2018: From Keuka Lake to Yellow Springs: Starting from pear and forsythia and weeping cherry and dandelion bloom, Jill and I drove southwest  past mountains faint with blossoms, undergrowth definitely greening, cottonwoods near the steams half leafed and bright, along roadsides that had lost their dormancy since our trip in the middle of April, across the upper arm of Pennsylvania  with relatively little change, until we went down past Cleveland toward the heart of Ohio where we saw the first redbud come in about a hundred miles north of Yellow Springs, and then the honeysuckles created a barrier against the highway, the tree lines were no longer the prepubescent golds and oranges of the northern mountains but glowed with fresh April greens (but not the richer May greens). Full dandelion bloom persisted well into the central counties, gray seed heads finally replacing the yellows near Yellow Springs.

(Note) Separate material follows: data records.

@[simp] theorem State.setReg_pending (s : State) (a : Nat) (w : Word) : (s.setReg a w).pending = s.pending := by dsimp only [State.setReg]
@[simp] theorem State.setReg_tck (s : State) (a : Nat) (w : Word) : (s.setReg a w).tck = s.tck := by dsimp only [State.setReg]
@[simp] theorem State.setReg_lcs (s : State) (a : Nat) (w : Word) : (s.setReg a w).lcs = s.lcs := by dsimp only [State.setReg]
@[simp] theorem State.setReg_sim (s : State) (a : Nat) (w : Word) : (s.setReg a w).sim = s.sim := by dsimp only [State.setReg]
@[simp] theorem State.setReg_apc (s : State) (a : Nat) (w : Word) : (s.setReg a w).apc = s.apc := by dsimp only [State.setReg]
@[simp] theorem State.setReg_memc (s : State) (a : Nat) (w : Word) : (s.setReg a w).memc = s.memc := by dsimp only [State.setReg]
@[simp] theorem State.setReg_bay (s : State) (a : Nat) (w : Word) : (s.setReg a w).bay = s.bay := by dsimp only [State.setReg]
@[simp] theorem State.setReg_rcf (s : State) (a : Nat) (w : Word) : (s.setReg a w).rcf = s.rcf := by dsimp only [State.setReg]
@[simp] theorem State.setReg_evr (s : State) (a : Nat) (w : Word) : (s.setReg a w).evr = s.evr := by dsimp only [State.setReg]
@[simp] theorem State.setReg_flt (s : State) (a : Nat) (w : Word) : (s.setReg a w).flt = s.flt := by dsimp only [State.setReg]
@[simp] theorem State.setReg_rdx (s : State) (a : Nat) (w : Word) : (s.setReg a w).rdx = s.rdx := by dsimp only [State.setReg]
@[simp] theorem State.setReg_cmp (s : State) (a : Nat) (w : Word) : (s.setReg a w).cmp = s.cmp := by dsimp only [State.setReg]
@[simp] theorem State.setReg_cip (s : State) (a : Nat) (w : Word) : (s.setReg a w).cip = s.cip := by dsimp only [State.setReg]
@[simp] theorem State.setReg_dgs (s : State) (a : Nat) (w : Word) : (s.setReg a w).dgs = s.dgs := by dsimp only [State.setReg]
@[simp] theorem State.setReg_lanes (s : State) (a : Nat) (w : Word) : (s.setReg a w).lanes = s.lanes := by dsimp only [State.setReg]
@[simp] theorem State.setReg_ftl (s : State) (a : Nat) (w : Word) : (s.setReg a w).ftl = s.ftl := by dsimp only [State.setReg]
@[simp] theorem State.setReg_rdn (s : State) (a : Nat) (w : Word) : (s.setReg a w).rdn = s.rdn := by dsimp only [State.setReg]
@[simp] theorem State.setReg_frn (s : State) (a : Nat) (w : Word) : (s.setReg a w).frn = s.frn := by dsimp only [State.setReg]
@[simp] theorem State.setReg_pcr (s : State) (a : Nat) (w : Word) : (s.setReg a w).pcr = s.pcr := by dsimp only [State.setReg]
@[simp] theorem State.setReg_cmf (s : State) (a : Nat) (w : Word) : (s.setReg a w).cmf = s.cmf := by dsimp only [State.setReg]
@[simp] theorem State.setReg_vct (s : State) (a : Nat) (w : Word) : (s.setReg a w).vct = s.vct := by dsimp only [State.setReg]
@[simp] theorem State.setReg_qpc (s : State) (a : Nat) (w : Word) : (s.setReg a w).qpc = s.qpc := by dsimp only [State.setReg]
@[simp] theorem State.setReg_hpt (s : State) (a : Nat) (w : Word) : (s.setReg a w).hpt = s.hpt := by dsimp only [State.setReg]
@[simp] theorem State.setReg_rfl (s : State) (a : Nat) (w : Word) : (s.setReg a w).rfl = s.rfl := by dsimp only [State.setReg]
@[simp] theorem State.setReg_wit (s : State) (a : Nat) (w : Word) : (s.setReg a w).wit = s.wit := by dsimp only [State.setReg]
@[simp] theorem State.setReg_other (s : State) (a : Nat) (w : Word) : (s.setReg a w).other = s.other := by dsimp only [State.setReg]
@[simp] theorem State.setReg_mem (s : State) (a : Nat) (w : Word) : (s.setReg a w).mem = s.mem := by dsimp only [State.setReg]
@[simp] theorem State.setReg_shadow (s : State) (a : Nat) (w : Word) : (s.setReg a w).shadow = s.shadow := by dsimp only [State.setReg]
@[simp] theorem State.setReg_busData (s : State) (a : Nat) (w : Word) : (s.setReg a w).busData = s.busData := by dsimp only [State.setReg]
@[simp] theorem State.setReg_out (s : State) (a : Nat) (w : Word) : (s.setReg a w).out = s.out := by dsimp only [State.setReg]
@[simp] theorem State.setReg_fresh (s : State) (a : Nat) (w : Word) : (s.setReg a w).fresh = s.fresh := by dsimp only [State.setReg]

@[simp] theorem State.put_pending (s : State) (f : Fld) (v : Nat) : (s.put f v).pending = s.pending := by simp only [State.put, State.setReg_pending]
@[simp] theorem State.put_tck (s : State) (f : Fld) (v : Nat) : (s.put f v).tck = s.tck := by simp only [State.put, State.setReg_tck]
@[simp] theorem State.put_lcs (s : State) (f : Fld) (v : Nat) : (s.put f v).lcs = s.lcs := by simp only [State.put, State.setReg_lcs]
@[simp] theorem State.put_sim (s : State) (f : Fld) (v : Nat) : (s.put f v).sim = s.sim := by simp only [State.put, State.setReg_sim]
@[simp] theorem State.put_apc (s : State) (f : Fld) (v : Nat) : (s.put f v).apc = s.apc := by simp only [State.put, State.setReg_apc]
@[simp] theorem State.put_memc (s : State) (f : Fld) (v : Nat) : (s.put f v).memc = s.memc := by simp only [State.put, State.setReg_memc]
@[simp] theorem State.put_bay (s : State) (f : Fld) (v : Nat) : (s.put f v).bay = s.bay := by simp only [State.put, State.setReg_bay]
@[simp] theorem State.put_rcf (s : State) (f : Fld) (v : Nat) : (s.put f v).rcf = s.rcf := by simp only [State.put, State.setReg_rcf]
@[simp] theorem State.put_evr (s : State) (f : Fld) (v : Nat) : (s.put f v).evr = s.evr := by simp only [State.put, State.setReg_evr]
@[simp] theorem State.put_flt (s : State) (f : Fld) (v : Nat) : (s.put f v).flt = s.flt := by simp only [State.put, State.setReg_flt]
@[simp] theorem State.put_rdx (s : State) (f : Fld) (v : Nat) : (s.put f v).rdx = s.rdx := by simp only [State.put, State.setReg_rdx]
@[simp] theorem State.put_cmp (s : State) (f : Fld) (v : Nat) : (s.put f v).cmp = s.cmp := by simp only [State.put, State.setReg_cmp]
@[simp] theorem State.put_cip (s : State) (f : Fld) (v : Nat) : (s.put f v).cip = s.cip := by simp only [State.put, State.setReg_cip]
@[simp] theorem State.put_dgs (s : State) (f : Fld) (v : Nat) : (s.put f v).dgs = s.dgs := by simp only [State.put, State.setReg_dgs]
@[simp] theorem State.put_lanes (s : State) (f : Fld) (v : Nat) : (s.put f v).lanes = s.lanes := by simp only [State.put, State.setReg_lanes]
@[simp] theorem State.put_ftl (s : State) (f : Fld) (v : Nat) : (s.put f v).ftl = s.ftl := by simp only [State.put, State.setReg_ftl]
@[simp] theorem State.put_rdn (s : State) (f : Fld) (v : Nat) : (s.put f v).rdn = s.rdn := by simp only [State.put, State.setReg_rdn]
@[simp] theorem State.put_frn (s : State) (f : Fld) (v : Nat) : (s.put f v).frn = s.frn := by simp only [State.put, State.setReg_frn]
@[simp] theorem State.put_pcr (s : State) (f : Fld) (v : Nat) : (s.put f v).pcr = s.pcr := by simp only [State.put, State.setReg_pcr]
@[simp] theorem State.put_cmf (s : State) (f : Fld) (v : Nat) : (s.put f v).cmf = s.cmf := by simp only [State.put, State.setReg_cmf]
@[simp] theorem State.put_vct (s : State) (f : Fld) (v : Nat) : (s.put f v).vct = s.vct := by simp only [State.put, State.setReg_vct]
@[simp] theorem State.put_qpc (s : State) (f : Fld) (v : Nat) : (s.put f v).qpc = s.qpc := by simp only [State.put, State.setReg_qpc]
@[simp] theorem State.put_hpt (s : State) (f : Fld) (v : Nat) : (s.put f v).hpt = s.hpt := by simp only [State.put, State.setReg_hpt]
@[simp] theorem State.put_rfl (s : State) (f : Fld) (v : Nat) : (s.put f v).rfl = s.rfl := by simp only [State.put, State.setReg_rfl]
@[simp] theorem State.put_wit (s : State) (f : Fld) (v : Nat) : (s.put f v).wit = s.wit := by simp only [State.put, State.setReg_wit]
@[simp] theorem State.put_other (s : State) (f : Fld) (v : Nat) : (s.put f v).other = s.other := by simp only [State.put, State.setReg_other]
@[simp] theorem State.put_mem (s : State) (f : Fld) (v : Nat) : (s.put f v).mem = s.mem := by simp only [State.put, State.setReg_mem]
@[simp] theorem State.put_shadow (s : State) (f : Fld) (v : Nat) : (s.put f v).shadow = s.shadow := by simp only [State.put, State.setReg_shadow]
@[simp] theorem State.put_busData (s : State) (f : Fld) (v : Nat) : (s.put f v).busData = s.busData := by simp only [State.put, State.setReg_busData]
@[simp] theorem State.put_out (s : State) (f : Fld) (v : Nat) : (s.put f v).out = s.out := by simp only [State.put, State.setReg_out]
@[simp] theorem State.put_fresh (s : State) (f : Fld) (v : Nat) : (s.put f v).fresh = s.fresh := by simp only [State.put, State.setReg_fresh]

@[simp] theorem State.putFlag_pending (s : State) (f : Fld) (b : Bool) : (s.putFlag f b).pending = s.pending := by simp only [State.putFlag, State.put_pending]
@[simp] theorem State.putFlag_tck (s : State) (f : Fld) (b : Bool) : (s.putFlag f b).tck = s.tck := by simp only [State.putFlag, State.put_tck]
@[simp] theorem State.putFlag_lcs (s : State) (f : Fld) (b : Bool) : (s.putFlag f b).lcs = s.lcs := by simp only [State.putFlag, State.put_lcs]
@[simp] theorem State.putFlag_sim (s : State) (f : Fld) (b : Bool) : (s.putFlag f b).sim = s.sim := by simp only [State.putFlag, State.put_sim]
@[simp] theorem State.putFlag_apc (s : State) (f : Fld) (b : Bool) : (s.putFlag f b).apc = s.apc := by simp only [State.putFlag, State.put_apc]
@[simp] theorem State.putFlag_memc (s : State) (f : Fld) (b : Bool) : (s.putFlag f b).memc = s.memc := by simp only [State.putFlag, State.put_memc]
@[simp] theorem State.putFlag_bay (s : State) (f : Fld) (b : Bool) : (s.putFlag f b).bay = s.bay := by simp only [State.putFlag, State.put_bay]
@[simp] theorem State.putFlag_rcf (s : State) (f : Fld) (b : Bool) : (s.putFlag f b).rcf = s.rcf := by simp only [State.putFlag, State.put_rcf]
@[simp] theorem State.putFlag_evr (s : State) (f : Fld) (b : Bool) : (s.putFlag f b).evr = s.evr := by simp only [State.putFlag, State.put_evr]
@[simp] theorem State.putFlag_flt (s : State) (f : Fld) (b : Bool) : (s.putFlag f b).flt = s.flt := by simp only [State.putFlag, State.put_flt]
@[simp] theorem State.putFlag_rdx (s : State) (f : Fld) (b : Bool) : (s.putFlag f b).rdx = s.rdx := by simp only [State.putFlag, State.put_rdx]
@[simp] theorem State.putFlag_cmp (s : State) (f : Fld) (b : Bool) : (s.putFlag f b).cmp = s.cmp := by simp only [State.putFlag, State.put_cmp]
@[simp] theorem State.putFlag_cip (s : State) (f : Fld) (b : Bool) : (s.putFlag f b).cip = s.cip := by simp only [State.putFlag, State.put_cip]
@[simp] theorem State.putFlag_dgs (s : State) (f : Fld) (b : Bool) : (s.putFlag f b).dgs = s.dgs := by simp only [State.putFlag, State.put_dgs]
@[simp] theorem State.putFlag_lanes (s : State) (f : Fld) (b : Bool) : (s.putFlag f b).lanes = s.lanes := by simp only [State.putFlag, State.put_lanes]
@[simp] theorem State.putFlag_ftl (s : State) (f : Fld) (b : Bool) : (s.putFlag f b).ftl = s.ftl := by simp only [State.putFlag, State.put_ftl]
@[simp] theorem State.putFlag_rdn (s : State) (f : Fld) (b : Bool) : (s.putFlag f b).rdn = s.rdn := by simp only [State.putFlag, State.put_rdn]
@[simp] theorem State.putFlag_frn (s : State) (f : Fld) (b : Bool) : (s.putFlag f b).frn = s.frn := by simp only [State.putFlag, State.put_frn]
@[simp] theorem State.putFlag_pcr (s : State) (f : Fld) (b : Bool) : (s.putFlag f b).pcr = s.pcr := by simp only [State.putFlag, State.put_pcr]
@[simp] theorem State.putFlag_cmf (s : State) (f : Fld) (b : Bool) : (s.putFlag f b).cmf = s.cmf := by simp only [State.putFlag, State.put_cmf]
@[simp] theorem State.putFlag_vct (s : State) (f : Fld) (b : Bool) : (s.putFlag f b).vct = s.vct := by simp only [State.putFlag, State.put_vct]
@[simp] theorem State.putFlag_qpc (s : State) (f : Fld) (b : Bool) : (s.putFlag f b).qpc = s.qpc := by simp only [State.putFlag, State.put_qpc]
@[simp] theorem State.putFlag_hpt (s : State) (f : Fld) (b : Bool) : (s.putFlag f b).hpt = s.hpt := by simp only [State.putFlag, State.put_hpt]
@[simp] theorem State.putFlag_rfl (s : State) (f : Fld) (b : Bool) : (s.putFlag f b).rfl = s.rfl := by simp only [State.putFlag, State.put_rfl]
@[simp] theorem State.putFlag_wit (s : State) (f : Fld) (b : Bool) : (s.putFlag f b).wit = s.wit := by simp only [State.putFlag, State.put_wit]
@[simp] theorem State.putFlag_other (s : State) (f : Fld) (b : Bool) : (s.putFlag f b).other = s.other := by simp only [State.putFlag, State.put_other]
@[simp] theorem State.putFlag_mem (s : State) (f : Fld) (b : Bool) : (s.putFlag f b).mem = s.mem := by simp only [State.putFlag, State.put_mem]
@[simp] theorem State.putFlag_shadow (s : State) (f : Fld) (b : Bool) : (s.putFlag f b).shadow = s.shadow := by simp only [State.putFlag, State.put_shadow]
@[simp] theorem State.putFlag_busData (s : State) (f : Fld) (b : Bool) : (s.putFlag f b).busData = s.busData := by simp only [State.putFlag, State.put_busData]
@[simp] theorem State.putFlag_out (s : State) (f : Fld) (b : Bool) : (s.putFlag f b).out = s.out := by simp only [State.putFlag, State.put_out]
@[simp] theorem State.putFlag_fresh (s : State) (f : Fld) (b : Bool) : (s.putFlag f b).fresh = s.fresh := by simp only [State.putFlag, State.put_fresh]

2019: The first poppies seen open along Elm Street today, the first iris (golden) on Short Street, the first purple sweet rocket (but I can’t remember where). Leslie reports the first cranefly and the first June bug at her screen door. Throughout the village, the most fragrant time of year begins. While the favored generations come to flower and grace lawns and gardens with gentrified beauty, other, less beloved plants carry on their cycles in spite of all the efforts of nativists and exterminators.

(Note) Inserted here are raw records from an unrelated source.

-- ==== Sys2Proof/Tests/Slice0.lean ====
section
/-!
SUPPORT. Tests/Slice0.lean: for each obligation with hypotheses, a state and operands that meet them, clause by clause, with
what the command does there; the checks of WellFormed; and the worked examples of spec/.
-/

namespace Sys2Proof.Tests

open Machine

set_option maxRecDepth 100000
set_option Elab.async false

/-- The command answers a next state that passes. -/
def got (c : Instr) (s : State) (p : State → Bool) : Bool :=
  match exec c s with
  | .next t => p t
  | _ => false

/-- No register, clock or record changes. -/
def still (c : Instr) (s : State) : Bool := got c s (fun t => t.regs == s.regs && t.tck == s.tck && t.evr == s.evr)

/-- Every register held reads as before but those at the addresses listed. -/
def regsBut (but : List Nat) (s t : State) : Bool :=
  (Tab.keys s.regs ++ Tab.keys t.regs).all fun a => but.contains a || t.reg a == s.reg a

/-- The bit of the EVENT register is set, and the record of it waits. -/
def told (src bit unit : Nat) (t : State) : Bool :=
  (t.reg (eventAddr src)).getLsbD bit && t.evr.queue.any (fun r => r.source == src && r.code == bit && r.object == unit)

/-- After PORST_N, in a mode, at tick 1,000,000. -/
def at_ (m : Mode) : State := { State.reset with
  lcs := { State.reset.lcs with mode := m }, tck := { State.reset.tck with ticking := true, tick := 1000000 } }

/-- A core's access. -/
def core : Req := { test := false, core := 3 }

/-- A record of an event. -/
def aRec (code : Nat) : EvRec :=
  { seq := 0, opTime := 0, powerCycles := 0, tick := 5, parent := 0, source := 4, severity := 1, code := code, object := 7,
    repeats := 0, arg0 := 0, arg1 := 0 }

/-- A recorder that holds n records. -/
def withRecords (n : Nat) : State := { State.reset with
  evr := { State.reset.evr with full := false, queue := (List.range n).map aRec } }

/-- HBM ready, its first gibibyte granted to every requester. -/
def withMem (s : State) : State :=
  ((((s.put (F.MEM.PART_BASE.BASE.nth 0) (hbmBase / 2 ^ 21)).put (F.MEM.PART_SIZE.SIZE.nth 0) 512).put
    (F.MEM.PART_CTL.GRANT.nth 0) (2 ^ 32 - 1)).put (F.MEM.PART_CTL.EN.nth 0) 1).put F.MEM.STATUS.HBM_READY 1

/-! Ticks, the queue of commands, and the recorder. -/

theorem witness_StepTakesFrontCommand : State.reset.pending = [] := by decide

theorem witness_StepKeepsMemoryCanonical : Memory.wf State.reset.mem ∧ step State.reset = .next State.reset := ⟨by decide, rfl⟩

theorem witness_EventBitMakesItsRecord :
    22 < 23 ∧ 63 < 64 ∧ HasRoom (withRecords 0) ∧ told 22 63 9 ((withRecords 0).event 22 63 9) = true := by
  refine ⟨by decide, by decide, ⟨by decide, by decide +kernel⟩, by decide +kernel⟩

theorem witness_RecorderNumbersMergesAndDrops :
    ((∀ q ∈ (withRecords 254).evr.queue, (aRec 254).sameEvent q = false) ∧ (withRecords 254).evr.full = false ∧
      (withRecords 254).evr.queue.length < 255) ∧
    ((∀ q ∈ (withRecords 255).evr.queue, (aRec 255).sameEvent q = false) ∧ 255 ≤ (withRecords 255).evr.queue.length) ∧
    ((withRecords 2).evr.queue = [aRec 0] ++ aRec 1 :: [] ∧ (aRec 1).sameEvent (aRec 0) = false ∧
      (aRec 1).sameEvent (aRec 1) = true) ∧
    ((∀ q ∈ (withRecords 0).evr.queue, (aRec 0).sameEvent q = false) ∧
      ({ State.reset with evr := { State.reset.evr with full := true } } : State).evr.full = true) := by
  refine ⟨?_, ?_, ?_, ?_⟩ <;> decide +kernel

theorem witness_TicksRunFromPorstRelease :
    State.reset.tck.ticking = false ∧ (at_ .reset).tck.ticking = true ∧
    got (.porstRelease 1) State.reset (fun t => t.tck.ticking && t.tck.headSlot == 1) = true := by
  refine ⟨?_, ?_, ?_⟩ <;> decide +kernel

/-- A sample of a boundary with a phase error. -/
def sampleOf (phase : Int) : BoundarySample := { phaseErr := phase, trim := 0, leverPinOpen := false, supplyBad := false }

/-- Aligned as given, on link 0, whose reference is valid, as is that of link 1 where asked. -/
def aligned (a : AlignState) (run : Nat) (both : Bool) : State := let s := at_ .dualActive
  { s with tck := { s.tck with align := a, refValid0 := true, refValid1 := both, refLink := 0, goodRun := run } }

/-- TCK.REF_CTL.SRC as given. -/
def srcOf (n : Nat) (s : State) : State := s.put F.TCK.REF_CTL.SRC n

/-- A MARK of a peer in LOCKED, with a tick length. -/
def peerMark (len : Nat) : Mark := {
  tick := 1000000, mode := 0, tickLen := len, align := 2, head := 1, own := 0, tag := 0, epoch := 0, compat := 0, arrived := 1000000, arrival := 0 }

/-- Aligned as given, with the peer's boundaries some nanoseconds away. -/
def following (a : AlignState) (m : Mode) (off : Int) (len : Nat) : State := let s := aligned a 0 true
  { s with
    lcs := { s.lcs with mode := m }, tck := { s.tck with peerOffset := off }
    rfl := { s.rfl with link := .up, mark := some (peerMark len) } }

theorem witness_BoundaryAlignment :
    ((aligned .locked 0 true).tck.align = .locked ∧ 200 < (sampleOf (-201)).phaseErr.natAbs ∧
      (aligned .locked 0 true).tck.refValid (aligned .locked 0 true).tck.refLink = true ∧
      told Src.TCK 1 0 ((aligned .locked 0 true).alignBoundary (sampleOf (-201))) = true) ∧
    ((sampleOf 200).phaseErr.natAbs ≤ 200 ∧ ((aligned .locked 0 true).alignBoundary (sampleOf 200)).tck.align = .locked) ∧
    ((aligned .acquire 15 true).tck.align = .acquire ∧ ((aligned .acquire 15 true).alignBoundary (sampleOf 200)).tck.goodRun = 16 ∧
      ((aligned .acquire 15 true).alignBoundary (sampleOf 201)).tck.goodRun = 0) ∧
    ((aligned .holdover 3 true).tck.align = .holdover ∧ (aligned .holdover 3 true).alignRole ≠ 2) ∧
    (let len := (at_ .dualActive).fld F.TCK.CONFIG.TICK_LEN;
      [AlignState.free, .holdover].all (fun a => let s := following a .dualActive 101 len
        s.tck.align == a && s.alignRole == 2 && !s.lcs.mode.stepsPhase &&
          (s.alignBoundary ⟨0, -5, false, false⟩).tck.trim == -5 &&
          ((following a .dualActive 100 len).alignBoundary ⟨0, -5, false, false⟩).tck.trim == 0) = true) ∧
    (let s : State := following .acquire .structureLoad 0 0;
      s.tck.align = .acquire ∧ s.lcs.mode.stepsPhase = true ∧ s.tck.stepped = false ∧ (s.alignBoundary (sampleOf 9)).tck.step = -9 ∧
        ((s.alignBoundary (sampleOf 9)).alignBoundary (sampleOf 4)).tck.step = 0) ∧
    0 ≤ (at_ .dualActive).maxTrim ∧
    (let s : State := following .free .dualActive 101 3;
      s.rfl.mark = some (peerMark 3) ∧ (peerMark 3).tickLen ≠ s.fld F.TCK.CONFIG.TICK_LEN) := by
  refine ⟨?_, ?_, ?_, ?_, ?_, ?_, ?_, ?_⟩ <;> decide +kernel

theorem witness_AlignmentTransitions :
    ((aligned .free 3 true).tck.align = .free ∧ (srcOf 2 (aligned .free 3 true)).selectable 0 = true ∧
      got (.refValid 0) (srcOf 2 (aligned .free 3 true)) (fun t => t.tck.align == .acquire) = true) ∧
    ((aligned .holdover 3 true).tck.align = .holdover ∧ (srcOf 1 (aligned .holdover 3 true)).selectable 1 = true ∧
      got (.refValid 1) (srcOf 1 (aligned .holdover 3 true)) (fun t => t.tck.refLink == 1) = true) ∧
    ((aligned .locked 3 true).tck.refLink ≠ 1 ∧ got (.refMissing 1) (aligned .locked 3 true) (fun t => t.tck.align == .locked) = true) ∧
    ((srcOf 2 (aligned .locked 3 true)).fld F.TCK.REF_CTL.SRC = 2 ∧ (aligned .locked 3 true).tck.refValid 1 = true ∧
      got (.refMissing 0) (srcOf 2 (aligned .locked 3 true)) (fun t => t.tck.refLink == 1 && told Src.TCK 3 1 t) = true) ∧
    ((aligned .locked 3 false).tck.refValid 1 = false ∧
      got (.refMissing 0) (aligned .locked 3 false) (fun t => t.tck.align == .holdover && told Src.TCK 2 0 t) = true) ∧
    ((aligned .acquire 3 false).tck.align = .acquire ∧
      got (.refMissing 0) (aligned .acquire 3 false) (fun t => t.tck.align == .free && told Src.TCK 2 0 t) = true) ∧
    (16 ≤ (aligned .acquire 16 false).tck.goodRun ∧
      got .lockGained (aligned .acquire 16 false) (fun t => t.tck.align == .locked && told Src.TCK 0 0 t) = true) ∧
    ((aligned .holdover 0 false).tck.holdSince + (aligned .holdover 0 false).ticksIn 500000 ≤ (aligned .holdover 0 false).tck.tick ∧
      got .holdoverEnd (aligned .holdover 0 false) (fun t => t.tck.align == .free && told Src.TCK 4 0 t) = true) := by
  refine ⟨?_, ?_, ?_, ?_, ?_, ?_, ?_, ?_⟩ <;> decide +kernel

/-- A panel tick. -/
def atPanel : State := let s := at_ .dualActive
  { s with tck := { s.tck with tick := 512 * 2000 } }

/-- A chunk of 256 bytes before CIP, on lane 47, which has 10 engine cycles left. -/
def cutting : State := let s := at_ .dualActive
  { s with
    rdx := { s.rdx with chunks := [(0, { cutJob 0 1 1 0 [] with cmd := none, stage := .compressed, lane := some 47, payload := List.replicate 256 7 })] }
    lanes := { s.lanes with cip := { s.lanes.cip with used := [(47, 3990)] } } }

/-- A read of a page. -/
def heldRead : FrnCmd := {
  op := 1, die := 0, block := 0, page := 0, count := 1, mode := 0, retry := 0, col := 0, xlen := 0, mask := 0, dlen := 0, src := []
  purpose := .probe, host := true, epoch := 0, sent := 0, lseq := 0, probed := false, data := [] }

/-- A read waits on port 95, whose line has no room left in the tick. -/
def lined : State := let s := at_ .dualActive
  s.setPort 95 { s.coldPort 95 with held := [heldRead], line := s.portBudget }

In the unplanted fields beyond Ellis Pond, the March and April weeds are all going to seed: shepherd’s purse, peppergrass, penny cress, bittercress, dandelions, the small verbena that Jeanie called “blue eyes” and the common chickweed That first wave of the weedy wildflowers bloomed in the very first days of Early Spring alongside of the furrows that had just a year ago been saturated with herbicides. Allowed to flower and seed protected by the heavy rains of April and early May, they will doubtlessly return next year. The more acceptable wildflowers, the spring beauties that lined the path have also disappeared, only the violets holding.

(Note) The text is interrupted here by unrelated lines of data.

-- ==== Sys2Proof/Machine/Ops.lean ====
section
/-! DEFINITION. The named operations over the state: register writes, the three outcomes of a command (R28, R33, R103, R142), the reset action (R160) and the host's bookkeeping (R21). The block takes no exception (R140, R146): its error outcomes are `decodeFail` and `illegalCommand`. -/

namespace Sys2Proof.Machine

/-- `x[STATUS] <- v` (R10, R25): the whole of STATUS is replaced. -/
def State.writeStatus (v : Word) (s : State) : State :=
  { s with status := v }

/-- `x[IN0] <- v` (R10, R26). -/
def State.writeIn0 (v : Word) (s : State) : State :=
  { s with in0 := v }

/-- `x[IN1] <- v` (R10, R27). -/
def State.writeIn1 (v : Word) (s : State) : State :=
  { s with in1 := v }

/-- The four result registers written together (R10, R28). -/
def State.writeOuts (o0 o1 o2 o3 : Word) (s : State) : State :=
  { s with out0 := o0, out1 := o1, out2 := o2, out3 := o3 }

/-- A legal command ends without a checksum failure: OUT0 to OUT3 hold its results and STATUS is OK (R28, R33). -/
def State.complete (o0 o1 o2 o3 : Word) (s : State) : State :=
  (s.writeOuts o0 o1 o2 o3).writeStatus statusOk

/-- `DecodeFail(ok0, ok1)`: OUT0 to OUT3 are zeroed and STATUS reports each field (R103). -/
def State.decodeFail (ok0 ok1 : Bool) (s : State) : State :=
  (s.writeOuts 0#32 0#32 0#32 0#32).writeStatus (statusDecodeFail ok0 ok1)

/-- An illegal command word: STATUS is 0x00000008 and nothing else changes (R142). -/
def State.illegalCommand (s : State) : State :=
  s.writeStatus statusIllegal

/-- The reset action: every register takes its reset value (R160). It is no access of the host's, so the host's list, its position in it and what it got back stay (log 5). -/
def State.resetRegisters (s : State) : State :=
  { State.reset with program := s.program, position := s.position, received := s.received }

/-- The platform's reset of the block: it asserts `reset_source` (R5, R56, R160). -/
def HostMove.reset : HostMove :=
  .signal Config.resetSource

/-- The platform asserts the signal `sig`: the block's reset is asserted by `reset_source` (R160), and no other signal reaches the block (log 14). -/
def State.takeSignal (sig : Signal) (s : State) : State :=
  if sig = Config.resetSource then s.resetRegisters else s

/-- The host's next move, if it has one left (R21). -/
def State.nextMove (s : State) : Option HostMove :=
  s.program[s.position]?

/-- The host goes on to its next move (R21). -/
def State.advance (s : State) : State :=
  { s with position := s.position + 1 }

/-- The host gets a word back from a read (R43, R56). -/
def State.receive (v : Word) (s : State) : State :=
  { s with received := s.received ++ [v] }

/-- The host's list with `m` as its next move, in the place of the move that stood there (log 3). -/
def State.placeMove (m : HostMove) (s : State) : State :=
  { s with
    program := s.program.take s.position ++ m :: s.program.drop (s.position + 1)
    position := min s.position s.program.length }

end Sys2Proof.Machine
end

The next generation of rank weeds confidently takes the place of the first. Golden wintercress, garlic mustard, sticky catchweed and cressleaf groundsel, unharmed by the poisons of commercial farming, replace the purple deadnettle that has turned gray and beige in age. Hardy dock grows knee high, hemlock lanky and bushy and branching. Salsify is budding. Basal plantain leaves fill in the bare spaces of the path beside the new prickly thistle stalks. Escaped from domesticated pastures, orchard grass pushes out to fill the waysides. Spitbugs create protective foam on the new parsnip foliage.

2020: The full moon at perigee is bringing a major storm across the Great Lakes region and into the Northeast. Frost predicted for tomorrow night. But I watch the barometer’s lazy fall and work in the mild afternoon, cutting grass and the bushes. It’s hard to believe that this soft world will turn harsh and cold with Lilac Winter.

 

Trees and fields now flowering appear,

the woods full of leaves, greenest of the year.